Collected data

/-- Has the wake source of a code come (R114, R120): a flit in the input queue, a step opened that the core has not, an access to its store or
its NC_ registers, or a swap, or a step opened that brings a settle pass? -/
def State.ncWakeDue (s : State) (c n src : Nat) : Bool :=
  match src with
  | 1 => (s.getNc c n).inq != []
  | 2 => s.ncOpensDue c n != []
  | 3 => (s.getNc c n).hit
  | 4 => s.ncSwaps c n || (s.ncOpensDue c n).any fun g => settles (s.wgWStep g) (s.getWg g).gap
  | _ => false

/-- A sleeping core wakes (R114): the source and the wake are recorded, and the gated cycles counted. -/
def State.ncWakeNow (s : State) (c n src cycles : Nat) : State :=
  if s.ncState c n = ncSleep ∧ s.ncWakeDue c n src then
    ((((s.setNcState c n ncIdle).setFld .NC_STATUS [c, n] NC_STATUS_WAKESRC src).bump .NC_WAKES [c, n]).bump
      .NC_SLEEPCYC [c, n] cycles).modNc c n fun u => { u with hit := false }
  else s

end Sys2Proof.Machine
end

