-- ==== Sys2Proof/Machine/Trellis.lean ====
section
/-! DEFINITION. The trellis (R295 to R317, R323 to R327) and the arbiters of its targets (R384 to R390): schedules, slot tables and send
maps, and transfers piece by piece. A transfer is numbered by its requester endpoint × 32 + its tag (R306). -/

namespace Sys2Proof.Machine

/-! ## Images -/

/-- A circuit record (R302). -/
structure CRec where
  src : Nat
  dst : Nat
  first : Nat
  count : Nat
  stride : Nat
  nhops : Nat
  first2 : Nat
  path : Nat
  bad : Bool
  deriving DecidableEq, Repr

/-- A record from its 32 bytes; `bad` where it breaks R302 or R303 by itself. -/
def crecOf (x : Nat) : CRec :=
  let st := bitsOf x 64 4
  { src := bitsOf x 0 10, dst := bitsOf x 16 10, first := bitsOf x 32 10, count := bitsOf x 48 16, stride := st, nhops := bitsOf x 72 8,
    first2 := bitsOf x 80 16, path := bitsOf x 96 48,
    bad := bitsOf x 10 6 != 0 || bitsOf x 26 6 != 0 || bitsOf x 42 6 != 0 || bitsOf x 68 4 != 0 || bitsOf x 144 112 != 0 ||
      bitsOf x 48 16 == 0 || decide (bitsOf x 48 16 > 1024) || decide (st > 9) || decide (bitsOf x 72 8 > 24) ||
      decide (bitsOf x 48 16 * 2 ^ st > 1024) || (decide (bitsOf x 80 16 ≥ 1024) && bitsOf x 80 16 != 0xFFFF) }

/-- The walk of a path (R303): the clusters passed, each with its input SEL, its output, the slot base and the hops since that base, and
how often it crosses the seam; none where it leaves the grid. -/
def walkPath (first2 : Nat) : Nat → Nat → Nat → Nat → Nat → Nat → Option (List (Nat × Nat × Nat × Nat) × Nat × List Nat)
  | 0, c, sel, base, i, _ => some ([(c, sel, 99, base + i)], c, [])
  | n + 1, c, sel, base, i, path =>
    let d := path % 4
    match neighbour c d with
    | some c' =>
      (walkPath first2 n c' (arrives d + 1) base (i + 1) (path / 4)).map fun r => ((c, sel, d, base + i) :: r.1, r.2.1, r.2.2)
    | none =>
      if seamPort c = some d then
        let c' := if halfOf c = 0 then clusterOf 1 0 (yOf c) else clusterOf 0 7 (yOf c)
        (walkPath first2 n c' (arrives d + 1) first2 0 (path / 4)).map fun r => ((c, sel, d, base + i) :: r.1, r.2.1, halfOf c :: r.2.2)
      else none

/-- What a record expands to (R303, R305): the fields of its switches and its source's send map, the clusters it passes, and the
directions in which it crosses the seam; none where its path or endpoints are wrong (R304). -/
def CRec.expand (r : CRec) : Option (List TField × List Nat × List Nat) :=
  match epSel r.src, epOut r.dst with
  | some sel, some out =>
    match walkPath r.first2 r.nhops (epHome r.src) sel r.first 0 r.path with
    | none => none
    | some (steps, last, cross) =>
      if last ≠ epHome r.dst then none
      else
        let slots := (List.range r.count).map fun k => k * 2 ^ r.stride
        let fs := steps.flatMap fun x => slots.map fun t => TField.out x.1 ((x.2.2.2 + t) % 1024) (if x.2.2.1 = 99 then out else x.2.2.1) x.2.1
        some (fs ++ slots.map (fun t => .map r.src ((r.first + t) % 1024) r.dst), steps.map (·.1), cross)
  | _, _ => none

/-- The records of a schedule's image (R302). -/
def State.schedImage (s : State) (n : Nat) : List CRec :=
  let base := s.val .TL_SIMG [0, n]
  (List.range (s.fld .TL_SCFG [0, n] TL_SCFG_NREC)).map fun i => crecOf (s.peekLE (base + 32 * i) 32)

def State.setSch (s : State) (n x : Nat) : State := s.setFld .TL_SSTAT [0, n] TL_SSTAT_STATE x

/-- Is a cluster endpoint in the partition, and a gate-port endpoint bound to it (R304)? -/
def State.epOfPart (s : State) (p e : Nat) : Bool :=
  if e < 768 then s.partOfCluster (e / 8) == some p
  else if e < 792 then true
  else s.partOfPort (e - 792) == some p

/-- Two fields that claim one output in one slot (R304). -/
def outClash (a b : TField) : Bool :=
  match a, b with
  | .out c t o _, .out c' t' o' _ => c == c' && t == t' && o == o'
  | _, _ => false

/-- Does a list of fields claim an output twice? -/
def selfClash : List TField → Bool
  | [] => false
  | f :: t => t.any (outClash f) || selfClash t

/-- The fields of every enabled schedule but one. -/
def State.otherFields (s : State) (n : Nat) : List TField := ((List.range 64).filter (· != n)).flatMap fun k => (s.getSch k).mine

/-- The core clock of a cluster for R362: the lower of the present one and the one a change goes to. -/
def State.coreLow (s : State) (c : Nat) : Nat :=
  let e := s.fld .CK_CORE [c] CK_CORE_EFF
  if (s.getClk c).goal = 0 then e else min e (s.getClk c).goal

/-- The fabric clock of a half for R362: the higher of the present one and the one a change goes to. -/
def State.fabHigh (s : State) (h : Nat) : Nat :=
  let e := s.fld .CK_FAB [h] CK_FAB_EFF
  if (s.getHf h).fab = 0 then e else max e (s.getHf h).fabTo

/-- The check of a schedule (R304, R327, R362, R395, R442, R459, R464); 0: accepted. -/
def State.schedCheck (s : State) (n : Nat) : Nat :=
  let nrec := s.fld .TL_SCFG [0, n] TL_SCFG_NREC
  let p := s.fld .TL_SCFG [0, n] TL_SCFG_PART
  let recs := s.schedImage n
  if nrec = 0 ∨ nrec > 4096 ∨ !s.inRegion p (s.val .TL_SIMG [0, n]) (32 * nrec) ∨ recs.any (·.bad) then 0x0801
  else
    let ex := recs.map fun r => (r, r.expand)
    if ex.any (fun x => x.2.isNone || !s.epOfPart p x.1.src || !s.epOfPart p x.1.dst) then 0x0802
    else
      let full : List (CRec × List TField × List Nat × List Nat) := ex.filterMap fun x => x.2.map fun e => (x.1, e)
      let fields := full.flatMap fun x => x.2.1
      let others := s.otherFields n
      if full.any (fun x => (x.2.2.2 == []) != (x.1.first2 == 0xFFFF)) then 0x0801
      else if selfClash fields || fields.any (fun f => others.any (outClash f)) then 0x0803
      else if (List.range 24).any fun d =>
          decide (((fields ++ others).filter fun f => match f with | .map _ _ t => t == 768 + d | _ => false).length > 320) then 0x0804
      else if full.any (fun x => x.2.2.1.any fun c => (s.getRt c).hole) then 0x0805
      else if full.any (fun x => [x.1.src, x.1.dst].any fun e => decide (e < 768) && decide (e % 8 < 2) &&
          decide (s.coreLow (e / 8) < s.fabHigh (halfOf (e / 8)))) then 0x0A02
      else if s.isSplit && full.any (fun x => x.2.2.2 != []) then 0x0D05
      else if full.any (fun x => decide (x.2.2.2.length > 1)) then 0x0D02
      else if [0, 1].any fun d =>
          decide ((full.filter fun x => x.2.2.2 == [d]).length
            + ((List.range 64).flatMap fun k => (s.getSch k).cross.filter fun y => y.1 == d).length > 1024) then 0x0D02
      else if [0, 1].any fun d =>
          let add := ((full.filter fun x => x.2.2.2 == [d]).map fun x => x.1.count).sum
          add != 0 && decide (s.throttledLoad d + add > s.fld (capReg d) [] SM_CAPW2E_TSLOTS) then 0x0D01
      else 0

/-! ## Slot tables and send maps -/

/-- The clusters and endpoints a schedule's fields touch. -/
def Sch.clusters (x : Sch) : List Nat := nodups (x.mine.filterMap fun f => match f with | .out c _ _ _ => some c | _ => none)
def Sch.endpoints (x : Sch) : List Nat := nodups (x.mine.filterMap fun f => match f with | .map e _ _ => some e | _ => none)

/-- One field written into a table copy (R299, R305). -/
def writeSlot (m : List (Nat × Nat)) (n : Nat) : TField → List (Nat × Nat)
  | .out c t o sel => mmod m (c * 1024 + t) fun e => setBits e (10 * o) 10 (n * 16 + sel)
  | _ => m
def writeSmap (m : List (Nat × Nat)) (n : Nat) : TField → List (Nat × Nat)
  | .map e t d => mput m (e * 1024 + t) (n * 2 ^ 16 + 2 ^ 15 + d)
  | _ => m
def clearSlot (m : List (Nat × Nat)) : TField → List (Nat × Nat)
  | .out c t o _ => mmod m (c * 1024 + t) fun e => setBits e (10 * o) 10 0
  | _ => m
def clearSmap (m : List (Nat × Nat)) : TField → List (Nat × Nat)
  | .map e t _ => mput m (e * 1024 + t) 0
  | _ => m

/-- The entries of a copy for some owners (clusters or endpoints), and without them. -/
def onlyOf (m : List (Nat × Nat)) (ks : List Nat) : List (Nat × Nat) := m.filter fun e => ks.contains (e.1 / 1024)
def butOf (m : List (Nat × Nat)) (ks : List Nat) : List (Nat × Nat) := m.filter fun e => !ks.contains (e.1 / 1024)

/-- Two sparse maps with different keys put together. -/
def joinMaps (a b : List (Nat × Nat)) : List (Nat × Nat) := b.foldl (fun m e => mput m e.1 e.2) a

/-- The inactive copies of the nodes a schedule touches made equal to the active ones (R313). -/
def State.copyTables (s : State) (cs es : List Nat) : State :=
  { s with slotB := joinMaps (butOf s.slotB cs) (onlyOf s.slotA cs), smapB := joinMaps (butOf s.smapB es) (onlyOf s.smapA es) }

/-- The copies of some nodes exchanged (R313). -/
def State.swapTables (s : State) (cs es : List Nat) : State :=
  let s := { s with slotA := joinMaps (butOf s.slotA cs) (onlyOf s.slotB cs), slotB := joinMaps (butOf s.slotB cs) (onlyOf s.slotA cs),
                    smapA := joinMaps (butOf s.smapA es) (onlyOf s.smapB es), smapB := joinMaps (butOf s.smapB es) (onlyOf s.smapA es) }
  s.each cs fun s c => s.setFld .TL_STATUS [c] TL_STATUS_ACT (1 - s.fld .TL_STATUS [c] TL_STATUS_ACT)

/-- The slots a crossing circuit keeps (R448, R453). -/
def keptSlot (count c' k : Nat) : Bool := decide ((k + 1) * c' / count > k * c' / count)

/-- c' of a crossing circuit: reduced by the clocks where its near half is the faster, and by the throttle once it is in force. -/
def State.keptCount (s : State) (x : Sch) (d count : Nat) : Nat :=
  let near := s.fld .CK_FAB [d] CK_FAB_EFF
  match x.thr.find? fun y => y.1 == d with
  | some y => if y.2.1 < y.2.2 then count * y.2.1 * s.fSlow / (y.2.2 * near) else count * s.fSlow / near
  | none => count * s.fSlow / near

/-- The send-map entries of every crossing circuit masked (R448, R453). -/
def State.remask (s : State) : State :=
  s.each (List.range 64) fun s n => s.each (s.getSch n).cross fun s x =>
    s.each (List.range x.count) fun s k =>
      let key := x.src * 1024 + (x.first + k * 2 ^ x.stride) % 1024
      let e := mget s.smapA key
      if e = 0 then s
      else { s with smapA := mput s.smapA key (setBits e 15 1 (if keptSlot x.count (s.keptCount (s.getSch n) x.dir x.count) k then 1 else 0)) }

/-! ## Schedules -/

/-- The crossing record of a circuit record, if it crosses the seam (R446): the row is that of its first far switch. -/
def CRec.cross (r : CRec) (e : List TField × List Nat × List Nat) : Option XRec :=
  match e.2.2 with
  | [d] => some { dir := d, count := r.count, src := r.src, dst := r.dst, first := r.first, stride := r.stride, first2 := r.first2,
                  row := ((e.2.1.find? fun c => halfOf c != d).map yOf).getD 0 }
  | _ => none

/-- An accepted schedule starts to load (R313, R442, R446). -/
def State.schedStart (s : State) (n : Nat) : State :=
  let full := (s.schedImage n).filterMap fun r => r.expand.map fun e => (r, e)
  let fields := full.flatMap fun x => x.2.1
  let cross := full.filterMap fun x => x.1.cross x.2
  let s := s.modSch n fun _ => { todo := fields, mine := fields, paths := full.map fun x => (x.1.src, x.1.dst, x.2.2.1) }
  let s := s.each cross fun s y => (s.addCross n y).setVal (loadReg y.dir) [] (s.val (loadReg y.dir) [] + y.count)
  (s.setFld .TL_SCFG [0, n] TL_SCFG_EN 1).setSch n 1

/-- Is another schedule's load under way, so that this one's load or unload waits (R323)? -/
def State.loadBusy (s : State) (n : Nat) : Bool :=
  (List.range 64).any fun k => k != n && s.schState k == 1 && (s.getSch k).todo != (s.getSch k).mine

→ **Prompt**:
Exact duplication is required for the lines above, from the line that contains "let full := (s.schedImage" to the line that contains "let s := s.modSch", inclusive; omit all others.

→ **Written response**:
  let full := (s.schedImage n).filterMap fun r => r.expand.map fun e => (r, e)
  let fields := full.flatMap fun x => x.2.1
  let cross := full.filterMap fun x => x.1.cross x.2
  let s := s.modSch n fun _ => { todo := fields, mine := fields, paths := full.map fun x => (x.1.src, x.1.dst, x.2.2.1) }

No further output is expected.